## TASK BRIEF:
Whenever a line in the material below includes "exact", copy that line.

## DATA FOR THIS TASK:
Content starts
-- ==== Sys2Proof/Laws/Sequencer.lean ====
section
/-! SUPPORT. What a step can do, said once: a reset, one primitive of a running command, or a move of the
host. -/

namespace Sys2Proof.Machine

/-- A pending `rst_n` is served first (R220, R221). -/
theorem step_reset {s : State} {rest : List Input} (h : s.inbox = .assertReset :: rest) :
    step s = .next (s.applyReset rest) := by
  simp only [step, engineStep, h]

/-- While a command runs, and no reset is pending, a step is one tick of the sequencer (R33, R164). -/
theorem step_busy {s : State} (hb : s.busy = true) (hr : s.resetPending = false) :
    step s = tick { s with inbox := letPass s.inbox } := by
  unfold State.resetPending at hr
  simp only [step, engineStep]
  split
  · simp_all
  · exact if_pos hb

/-- Between commands, and with no reset pending, a step is a move of the host (R171). -/
theorem step_idle {s : State} (hb : s.busy = false) (hr : s.resetPending = false) :
    step s = idleStep { s with done := false } := by
  unfold State.resetPending at hr
  simp only [step, engineStep]
  split
  · simp_all
  · exact if_neg (by simp [hb])

/-- SEQ names pin primitives only (R9, R33). -/
theorem eventList_subset (s : State) : ∀ i ∈ s.eventList, i ∈ pinPrimitives := by
  unfold State.eventList
  cases s.seq.sub <;> cases topBit s.shift <;> cases s.sendAck <;> decide

theorem nextPrimitive_mem {s : State} {i : Instr} (h : s.nextPrimitive = some i) : i ∈ pinPrimitives :=
  eventList_subset s i (List.mem_of_getElem? h)

/-- A pin primitive never stops; it writes the pins, the sample and the answers only, and adds its one
event (R9, R110 to R119). -/
theorem exec_pin {i : Instr} (h : i ∈ pinPrimitives) (s : State) :
    ∃ t, exec i s = .next t ∧
      t = { s with
        sdaDrv := t.sdaDrv, sclDrv := t.sclDrv, sdaLatch := t.sdaLatch, sclLatch := t.sclLatch,
        sample := t.sample, answers := t.answers, samples := t.samples,
        trace := s.trace ++ pinEvent (s.upcoming 0) i } := by
  simp only [pinPrimitives, List.mem_cons, List.not_mem_nil, or_false] at h
  rcases h with rfl | rfl | rfl | rfl | rfl | rfl | rfl | rfl | rfl | rfl <;> exact ⟨_, rfl, rfl⟩

/-- A pin primitive is one event (R12). -/
theorem length_pinEvent {i : Instr} (h : i ∈ pinPrimitives) (b : Bit) : (pinEvent b i).length = 1 := by
  simp only [pinPrimitives, List.mem_cons, List.not_mem_nil, or_false] at h
  rcases h with rfl | rfl | rfl | rfl | rfl | rfl | rfl | rfl | rfl | rfl <;> rfl

/-- Inside an event list SEQ moves on by one step, and only the bit sampled goes where its rule puts it
(R33, R141, R144). -/
theorem advance_inside {s : State} (h : s.seq.step + 1 < s.eventList.length) :
    s.advance = .next
      { s with
        seq := { s.seq with step := s.seq.step + 1 },
        ackbit := if s.seq.sub = .txack ∧ s.seq.step = 5 then s.sample else s.ackbit,
        shift := if s.seq.sub = .rxbit ∧ s.seq.step = 4 then shiftInBit s.shift s.sample else s.shift } := by
  unfold State.eventList at h
  unfold State.advance
  rcases hq : s.seq with ⟨phase, sub, n, second⟩
  rw [hq] at h
  cases sub <;> simp only [List.length_cons, List.length_nil] at h ⊢
  all_goals
    rcases n with _ | _ | _ | _ | _ | _ | _ | n <;>
      first
      | omega
      | simp [State.nextStep, State.captureAck, State.shiftIn, hq]

/-- A wait is over after one step of a running command. -/
@[simp] theorem letPass_wait (rest : List Input) : letPass (.wait :: rest) = rest := rfl

/-- Any other move stays. -/
theorem letPass_eq_self {moves : List Input} (h : ∀ rest, moves ≠ .wait :: rest) : letPass moves = moves := by
  unfold letPass
  split
  · exact absurd rfl (h _)
  · rfl

/-- What a tick is: the primitive SEQ names, then SEQ moves on (R33). -/
theorem tick_next {s t : State} :
    tick s = .next t ↔ ∃ i u, s.nextPrimitive = some i ∧ exec i { s with done := false } = .next u ∧
      u.advance = .next t := by
  unfold tick
  cases hp : s.nextPrimitive with
  | none => simp
  | some i =>
    obtain ⟨u, hu, -⟩ := exec_pin (nextPrimitive_mem hp) { s with done := false }
    simp [hu]

end Sys2Proof.Machine
end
Content ends
## THE COMPLETED TASK:
  · exact if_pos hb
  · exact if_neg (by simp [hb])
  rcases h with rfl | rfl | rfl | rfl | rfl | rfl | rfl | rfl | rfl | rfl <;> exact ⟨_, rfl, rfl⟩
  · exact absurd rfl (h _)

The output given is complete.